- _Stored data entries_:
/-- 44_counter.md R174: two successful TM_CREATE commands return different counts unless 256
creations or a CNT_WRITE come between them. -/
def Obligations.NoTwoCreatesShareACount : Prop :=
  ∀ (s t : State) (c d : Command) (mid rest : List Command),
    s.pending = c :: mid ++ d :: rest → c.takesCount = true → d.takesCount = true →
    (∀ c' ∈ mid, c'.isCntWrite = false) → mid.countP Command.takesCount < 255 →
    core.run (mid.length + 2) s = .next t →
    ∃ (f g : TmFrame) (rs : List ResultRecord),
      t.delivered = .success (.tmFrame g) :: rs ++ .success (.tmFrame f) :: s.delivered ∧
      rs.length = mid.length ∧ g.mcfc ≠ f.mcfc

/-- 43_tm_codec.md R150 to R153 and 30_encoding.md R59: the bytes TM_ENCODE writes, LEN, the untouched
tail of the buffer; when it fails, with which status, and that DST' keeps its length (its bytes are
free). The counter stays. Two points are the model's: a frame too long is refused also when DST or
the length slot is absent (DEDUCED from 60_exceptions.md R190, log entry 6; the pseudocode of R150
puts the presence check first), and that refusal carries the reason `payloadTooLong` (DESIGN CHOICE,
log entry 7). -/
def Obligations.TmEncodeCommand : Prop :=
  hasWord .tmEncode 0x00000021#32 0xFFFFFFFF#32 ∧
  (∀ (s : State) (f : TmFrame) (d : Bytes) (rest : List Command),
    issued s (.tmEncode (some f) (some d) true) rest → f.payload.length ≤ 1024 →
    6 + f.payload.length + 2 ≤ d.length →
    let n := 6 + f.payload.length + 2
    let body : Bytes :=
      [f.version ++ f.scid.extractLsb' 4 6, f.scid.extractLsb' 0 4 ++ f.vcid ++ f.ocf, f.mcfc,
       f.vcfc, f.dfStatus ++ f.sync ++ f.pktOrder ++ f.segLenId ++ f.fhp.extractLsb' 8 3,
       f.fhp.extractLsb' 0 8] ++ f.payload
    exec .tmEncode s = .next (answered s rest (.success (.encoded
      (body ++ [(crc16 body).extractLsb' 8 8, (crc16 body).extractLsb' 0 8] ++ d.drop n) n)))) ∧
  (∀ (s : State) (frame : Option TmFrame) (dst : Option Bytes) (lout : Bool) (rest : List Command),
    issued s (.tmEncode frame dst lout) rest → (∀ f, frame = some f → f.payload.length ≤ 1024) →
    ((frame = none ∨ dst = none ∨ lout = false) ↔
      failsWithDst s rest (exec .tmEncode s) .invalidParameter dst) ∧
    ((∃ f d, frame = some f ∧ dst = some d ∧ lout = true ∧
        d.length < tmTotalLen f.payload.length) ↔
      failsWithDst s rest (exec .tmEncode s) .bufferTooSmall dst)) ∧
  (∀ (s : State) (f : TmFrame) (dst : Option Bytes) (lout : Bool) (rest : List Command),
    issued s (.tmEncode (some f) dst lout) rest → 1024 < f.payload.length →
    exec .tmEncode s = .refused .payloadTooLong)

- _Your assignment_:
Quote the records above exactly, from the first line through the line containing "puts the presence", and nothing more.

- _Response_:
/-- 44_counter.md R174: two successful TM_CREATE commands return different counts unless 256
creations or a CNT_WRITE come between them. -/
def Obligations.NoTwoCreatesShareACount : Prop :=
  ∀ (s t : State) (c d : Command) (mid rest : List Command),
    s.pending = c :: mid ++ d :: rest → c.takesCount = true → d.takesCount = true →
    (∀ c' ∈ mid, c'.isCntWrite = false) → mid.countP Command.takesCount < 255 →
    core.run (mid.length + 2) s = .next t →
    ∃ (f g : TmFrame) (rs : List ResultRecord),
      t.delivered = .success (.tmFrame g) :: rs ++ .success (.tmFrame f) :: s.delivered ∧
      rs.length = mid.length ∧ g.mcfc ≠ f.mcfc

/-- 43_tm_codec.md R150 to R153 and 30_encoding.md R59: the bytes TM_ENCODE writes, LEN, the untouched
tail of the buffer; when it fails, with which status, and that DST' keeps its length (its bytes are
free). The counter stays. Two points are the model's: a frame too long is refused also when DST or
the length slot is absent (DEDUCED from 60_exceptions.md R190, log entry 6; the pseudocode of R150
puts the presence check first), and that refusal carries the reason `payloadTooLong` (DESIGN CHOICE,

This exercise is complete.